Studio album by Martyn Bennett
- Released: 15 April 2005
- Recorded: 2005
- Genre: Celtic fusion, classical
- Length: 20:17
- Label: City of Edinburgh Music School
- Producer: Various

Martyn Bennett chronology
| Grit (2003) | Mackay's Memoirs (2005) | Love and Loss (2008) |

= Mackay's Memoirs =

Mackay's Memoirs is the last recorded work by Scottish Celtic fusion artist Martyn Bennett. It was released on 15 April 2005 by the City of Edinburgh Music School.

It is the recording of a piece commissioned for the opening of the Scottish Parliament on 1 July 1999 and is performed by the City of Edinburgh Music School Chamber Orchestra, conducted by Susan Emslie.

The composition for pipes, clarsach and orchestra was written in honour of the late Dr.

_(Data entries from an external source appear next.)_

-- ==== Sys2Proof/Proofs/Frames.lean ====
section
/-! PROOF. What whole families of operations leave of the state, each family stated as one frame: the routing of messages, the end of
commands, the fall of a link, and the writes and issues of tile commands. -/

namespace Sys2Proof.Proofs
open Sys2Proof.Machine

variable {s : State}

/-! ### Messages: the fabric state and the counters -/

/-- The states differ only in the fabric and the counters. -/
def FabFrame (s t : State) : Prop := ∃ f o, t = { s with fab := f, obs := o }

theorem FabFrame.refl (s : State) : FabFrame s s := ⟨s.fab, s.obs, rfl⟩

theorem FabFrame.trans {s t u : State} (a : FabFrame s t) (b : FabFrame t u) : FabFrame s u := by
  obtain ⟨_, _, rfl⟩ := a
  obtain ⟨_, _, rfl⟩ := b
  exact ⟨_, _, rfl⟩

theorem FabFrame.ite {p : Prop} [Decidable p] {t u : State} (a : FabFrame s t) (b : FabFrame s u) :
    FabFrame s (if p then t else u) := by
  split
  · exact a
  · exact b

theorem fab_frame (f : Fab) : FabFrame s { s with fab := f } := ⟨f, s.obs, rfl⟩

theorem count_fabFrame (k : Ctr) (n : Nat) : FabFrame s (s.count k n) := ⟨s.fab, _, rfl⟩

theorem setLink_frame (l : Nat) (x : Link) : FabFrame s (s.setLink l x) := fab_frame _

theorem returnCredit_frame (l : Nat) (m : Msg) (hop : Nat) (s : State) : FabFrame s (returnCredit l m hop s) :=
  .ite (.refl s) (fab_frame _)

theorem handOver_frame (l : Nat) (m : Msg) (s : State) : FabFrame s (handOver l m s) := by
  have paid : FabFrame s (if 1 ≤ m.hop then returnCredit l m m.hop s else s) := .ite (returnCredit_frame ..) (.refl s)
  refine FabFrame.trans (paid.trans (fab_frame _)) (.ite ?_ (count_fabFrame ..))
  exact (count_fabFrame ..).trans (fab_frame _)

theorem drainReorder_frame (src cls k : Nat) (s : State) : FabFrame s (drainReorder src cls k s) := by
  induction k generalizing s with
  | zero => exact .refl s
  | succ k ih =>
    unfold drainReorder
    split
    · exact .refl s
    · exact ((fab_frame _).trans (handOver_frame ..)).trans (ih _)

theorem noteGap_frame (src cls : Nat) (fresh : Bool) (s : State) : FabFrame s (noteGap src cls fresh s) := fab_frame _

theorem storeEarly_frame (l : Nat) (m : Msg) (s : State) : FabFrame s (storeEarly l m s) :=
  FabFrame.trans (.ite (returnCredit_frame ..) (.refl s)) (fab_frame _)

theorem deliverMsg_frame (l : Nat) (m : Msg) (s : State) : FabFrame s (deliverMsg l m s) := by
  refine FabFrame.ite ?_ (.ite ?_ (.ite (returnCredit_frame ..) (.refl s)))
  · exact ((handOver_frame ..).trans (drainReorder_frame ..)).trans (noteGap_frame ..)
  · exact (storeEarly_frame ..).trans (noteGap_frame ..)

theorem enqueueMsg_frame (came l : Nat) (m : Msg) (s : State) : FabFrame s (enqueueMsg came l m s) := fab_frame _

theorem routeMsg_frame (l : Nat) (m : Msg) (s : State) : FabFrame s (routeMsg l m s) := by
  unfold routeMsg
  split
  · exact deliverMsg_frame ..
  · split
    · exact count_fabFrame ..
    · split
      · exact count_fabFrame ..
      · exact enqueueMsg_frame ..

theorem sendMsg_frame (dst cls mtype part : Nat) (arg : Word) (body : Bytes) (s : State) :
    FabFrame s (sendMsg dst cls mtype part arg body s) := by
  unfold sendMsg
  split
  · exact count_fabFrame ..
  · exact (count_fabFrame ..).trans ((fab_frame _).trans (routeMsg_frame ..))

theorem sendOnLink_frame (l mtype : Nat) (arg : Word) (body : Bytes) (s : State) :
    FabFrame s (sendOnLink l mtype arg body s) := (fab_frame _).trans (enqueueMsg_frame ..)

/-! ### Replies: memory, rings, partitions, the egress path and what goes with writes of HBM -/

/-- The states differ only in what a reply writes. -/
def ReplyFrame (s t : State) : Prop :=
  ∃ r p m h o d e g, t = { s with rings := r, parts := p, host := m, hbm := h, obs := o, darn := d, epochNew := e, egr := g }

theorem ReplyFrame.refl (s : State) : ReplyFrame s s := ⟨s.rings, s.parts, s.host, s.hbm, s.obs, s.darn, s.epochNew, s.egr, rfl⟩

theorem ReplyFrame.trans {s t u : State} (a : ReplyFrame s t) (b : ReplyFrame t u) : ReplyFrame s u := by
  obtain ⟨_, _, _, _, _, _, _, _, rfl⟩ := a
  obtain ⟨_, _, _, _, _, _, _, _, rfl⟩ := b
  exact ⟨_, _, _, _, _, _, _, _, rfl⟩

theorem StartFrame.reply {s t : State} (a : StartFrame s t) : ReplyFrame s t := by
  obtain ⟨_, _, _, _, _, _, rfl⟩ := a
  exact ⟨_, _, _, _, _, _, _, _, rfl⟩

theorem TraceFrame.reply {s t : State} (a : TraceFrame s t) : ReplyFrame s t := a.start.reply

theorem setRing_frame (n : Nat) (r : Ring) : ReplyFrame s (s.setRing n r) :=
  ⟨_, s.parts, s.host, s.hbm, s.obs, s.darn, s.epochNew, s.egr, rfl⟩

theorem hostWrite_frame (a : Nat) (b : Bytes) : ReplyFrame s (s.hostWrite a b) :=
  ⟨s.rings, s.parts, _, s.hbm, s.obs, s.darn, s.epochNew, s.egr, rfl⟩

theorem ringPut_frame (loc : Bool) (part base size : Nat) (off : Word) (b : Bytes) :
    ReplyFrame s (ringPut s loc part base size off b) := by
  unfold ringPut
  split
  · exact ((hbmWrite_frame ..).trans (hbmWrite_frame ..)).reply
  · exact (hostWrite_frame ..).trans (hostWrite_frame ..)

theorem ringReply_frame (n : Nat) (b : Bytes) (s : State) : ReplyFrame s (ringReply n b s) := by
  unfold ringReply
  dsimp only
  split
  · exact (ringPut_frame ..).trans (setRing_frame ..)
  · exact ((ringPut_frame ..).trans (setRing_frame ..)).trans (hostWrite_frame ..)

theorem inbandReply_frame (p port : Nat) (mac : Bytes) (key : Nat) (b : Bytes) (s : State) :
    ReplyFrame s (inbandReply p port mac key b s) := ⟨s.rings, _, s.host, s.hbm, s.obs, s.darn, s.epochNew, _, rfl⟩

theorem endProfile_frame (x : InFlight) (s : State) : ReplyFrame s (endProfile x s) := by
  obtain ⟨l, ended⟩ := endProfile_eq (s := s) x
  exact ⟨l, s.parts, s.host, s.hbm, s.obs, s.darn, s.epochNew, s.egr, ended⟩

theorem flushReplies_frame (x : Src) (k : Nat) (s : State) : ReplyFrame s (flushReplies x k s) := by
  induction k generalizing s with
  | zero => exact .refl s
  | succ k ih =>
    unfold flushReplies
    split
    · exact .refl s
    · refine ReplyFrame.trans ?_ (ih _)
      split
      · exact ((setFlight_frame ..).reply.trans (endProfile_frame ..)).trans (ringReply_frame ..)
      · exact ((setFlight_frame ..).reply.trans (endProfile_frame ..)).trans (inbandReply_frame ..)

theorem drainEnds_frame (c : CmdCtx) (s : State) : StartFrame s (drainEnds c s) := by
  unfold drainEnds
  split
  · exact (setFlight_frame ..).trans (traceWait_frame ..).start
  · exact .refl s

theorem finish_frame (c : CmdCtx) (st : Status) (body : Bytes) (ord : DWord) (fl : Nat) (s : State) :
    ReplyFrame s (finish c st body ord fl s) := by
  unfold finish
  split
  · exact .refl s
  · exact ((drainEnds_frame ..).trans (setFlight_frame ..)).reply.trans (flushReplies_frame ..)

/-! ### A link that goes down: messages and replies -/

/-- The states differ only in the fabric and in what a reply writes. -/
def LinkFrame (s t : State) : Prop :=
  ∃ r p m h o d e g f, t = { s with rings := r, parts := p, host := m, hbm := h, obs := o, darn := d, epochNew := e, egr := g, fab := f }

theorem FabFrame.link {s t : State} (a : FabFrame s t) : LinkFrame s t := by
  obtain ⟨_, _, rfl⟩ := a
  exact ⟨_, _, _, _, _, _, _, _, _, rfl⟩

theorem ReplyFrame.link {s t : State} (a : ReplyFrame s t) : LinkFrame s t := by
  obtain ⟨_, _, _, _, _, _, _, _, rfl⟩ := a
  exact ⟨_, _, _, _, _, _, _, _, _, rfl⟩

theorem LinkFrame.refl (s : State) : LinkFrame s s := (FabFrame.refl s).link

theorem LinkFrame.trans {s t u : State} (a : LinkFrame s t) (b : LinkFrame t u) : LinkFrame s u := by
  obtain ⟨_, _, _, _, _, _, _, _, _, rfl⟩ := a
  obtain ⟨_, _, _, _, _, _, _, _, _, rfl⟩ := b
  exact ⟨_, _, _, _, _, _, _, _, _, rfl⟩

theorem rerouted_frame (e : Nat × Msg) (peer : Nat) (s : State) :
    FabFrame s (
      let m : Msg := { e.2 with hop := e.2.hop - 1 }
      let gone := decide (m.cls = 0) && decide (m.dst = peer)
      let lost := decide (1 ≤ m.hop) && (gone || (routeLink s m.dst m.src m.cls).isNone)
      let s := if lost then returnCredit e.1 m m.hop s else s
      if gone then s.count (.module_ .fabNoRoute) else routeMsg e.1 m s) :=
  FabFrame.trans (.ite (returnCredit_frame ..) (.refl s)) (.ite (count_fabFrame ..) (routeMsg_frame ..))

theorem linkDown_frame (l st : Nat) (s : State) : LinkFrame s (linkDown l st s) := by
  have cleared : LinkFrame s (s.setLink l ((s.link l).cleared st)) := (setLink_frame ..).link
  have aborted : LinkFrame s (match (s.link l).rekeyCtx with
      | some c => finish c .aborted [] 0 0 (s.setLink l ((s.link l).cleared st))
      | none => s.setLink l ((s.link l).cleared st)) := by
    split
    · exact cleared.trans (finish_frame ..).link
    · exact cleared
  exact aborted.trans (foldl_rel LinkFrame.refl (fun _ _ _ => LinkFrame.trans) (fun u e => (rerouted_frame e _ u).link) _ _)

theorem darkLinks_frame (s : State) : LinkFrame s (darkLinks s) := by
  refine foldl_rel LinkFrame.refl (fun _ _ _ => LinkFrame.trans) (fun u l => ?_) _ s
  split
  · exact (setLink_frame ..).link.trans (linkDown_frame ..)
  · exact .refl u

/-! ### Tile commands: tile memory, HBM and what goes with writes of it -/

/-- The states differ only in the tiles, HBM and what goes with writes of it. -/
def TileFrame (s t : State) : Prop := ∃ l h o d e, t = { s with tiles := l, hbm := h, obs := o, darn := d, epochNew := e }

theorem TileFrame.refl (s : State) : TileFrame s s := ⟨s.tiles, s.hbm, s.obs, s.darn, s.epochNew, rfl⟩

theorem TileFrame.trans {s t u : State} (a : TileFrame s t) (b : TileFrame t u) : TileFrame s u := by
  obtain ⟨_, _, _, _, _, rfl⟩ := a
  obtain ⟨_, _, _, _, _, rfl⟩ := b
  exact ⟨_, _, _, _, _, rfl⟩

theorem tiles_frame (l : Tiles) : TileFrame s { s with tiles := l } := ⟨l, s.hbm, s.obs, s.darn, s.epochNew, rfl⟩

theorem tilePutN_frame (p : Nat) (own : Bool) (t off : Nat) (b : Bytes) (s : State) : TileFrame s (tilePutN p own t off b s) := by
  induction b generalizing off s with
  | nil => exact .refl s
  | cons x b ih => exact (tiles_frame _).trans (ih ..)

theorem noteEpoch_tileFrame (l : List (Nat × Nat)) : TileFrame s (s.noteEpoch l) := by
  unfold State.noteEpoch
  split
  · exact .refl s
  · exact ⟨s.tiles, s.hbm, s.obs, s.darn, _, rfl⟩

theorem countHbm_tileFrame (p a n : Nat) (w : Bool) : TileFrame s (countHbm s p a n w) := by
  unfold countHbm
  split
  · exact .refl s
  · exact ⟨s.tiles, s.hbm, _, s.darn, s.epochNew, rfl⟩

theorem twrite1_frame (p : Nat) (own : Bool) (w : TWrite) (s : State) : TileFrame s (twrite1 p own w s) := by
  unfold twrite1
  split
  · exact tilePutN_frame ..
  · exact ((countHbm_tileFrame ..).trans (noteEpoch_tileFrame _)).trans ⟨_, _, _, _, _, rfl⟩

theorem twrites_frame (p : Nat) (own : Bool) (ws : List TWrite) (s : State) : TileFrame s (twrites p own ws s) :=
  (foldl_rel TileFrame.refl (fun _ _ _ => TileFrame.trans) (fun u w => twrite1_frame p own w u) ws s).trans ⟨_, _, _, _, _, rfl⟩

theorem issueList_frame (ctx : Option CmdCtx) (slot : Option Nat) (p : Nat) (host : Bool) (l : List Bytes) (s : State) :
    TileFrame s (issueList ctx slot p host l s) :=
  (foldl_rel TileFrame.refl (fun _ _ _ => TileFrame.trans) (fun _ _ => tiles_frame _) _ s).trans (tiles_frame _)

/-! ### Batches: the slots besides -/

/-- The states differ only in the slots and in what tile commands write. -/
def BatchFrame (s t : State) : Prop :=
  ∃ x l h o d e, t = { s with slots := x, tiles := l, hbm := h, obs := o, darn := d, epochNew := e }

theorem TileFrame.batch {s t : State} (a : TileFrame s t) : BatchFrame s t := by
  obtain ⟨_, _, _, _, _, rfl⟩ := a
  exact ⟨_, _, _, _, _, _, rfl⟩

theorem BatchFrame.refl (s : State) : BatchFrame s s := (TileFrame.refl s).batch

theorem BatchFrame.trans {s t u : State} (a : BatchFrame s t) (b : BatchFrame t u) : BatchFrame s u := by
  obtain ⟨_, _, _, _, _, _, rfl⟩ := a
  obtain ⟨_, _, _, _, _, _, rfl⟩ := b
  exact ⟨_, _, _, _, _, _, rfl⟩

theorem setSlot_frame (n : Nat) (x : Slot) : BatchFrame s (s.setSlot n x) :=
  ⟨_, s.tiles, s.hbm, s.obs, s.darn, s.epochNew, rfl⟩

theorem count_batchFrame (k : Ctr) (n : Nat) : BatchFrame s (s.count k n) :=
  ⟨s.slots, s.tiles, s.hbm, _, s.darn, s.epochNew, rfl⟩

theorem startBatch_frame (n : Nat) (s : State) : BatchFrame s (startBatch n s) := by
  unfold startBatch
  dsimp only
  split
  · split
    · exact .refl s
    · exact ((twrites_frame ..).trans (issueList_frame ..)).batch.trans (setSlot_frame ..)
  · exact .refl s

theorem dispatchBatch_frame (n : Nat) (why : Option SlotCtr) (s : State) : BatchFrame s (dispatchBatch n why s) := by
  unfold dispatchBatch
  dsimp only
  split
  · exact .refl s
  · cases why with
    | none => exact (setSlot_frame ..).trans (startBatch_frame ..)
    | some w => exact ((setSlot_frame ..).trans (count_batchFrame ..)).trans (startBatch_frame ..)

theorem batchSettle_frame (s : State) : BatchFrame s (batchSettle s) := by
  refine foldl_rel BatchFrame.refl (fun _ _ _ => BatchFrame.trans) (fun u e => ?_) _ s
  split
  · exact dispatchBatch_frame ..
  · exact .refl u

end Sys2Proof.Proofs
end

Kenneth A Mackay of Badenoch after Bennett read Mackay's medical and personal journals written during his post as Free Church of Scotland missionary general practitioner in Moyobamba, Peru. The composition is based on the theme and first variation of the piobaireachd "Lament For Mary MacLeod" and opens with Psalm 121 and features the pipes, voices, clarsach and the classical orchestra.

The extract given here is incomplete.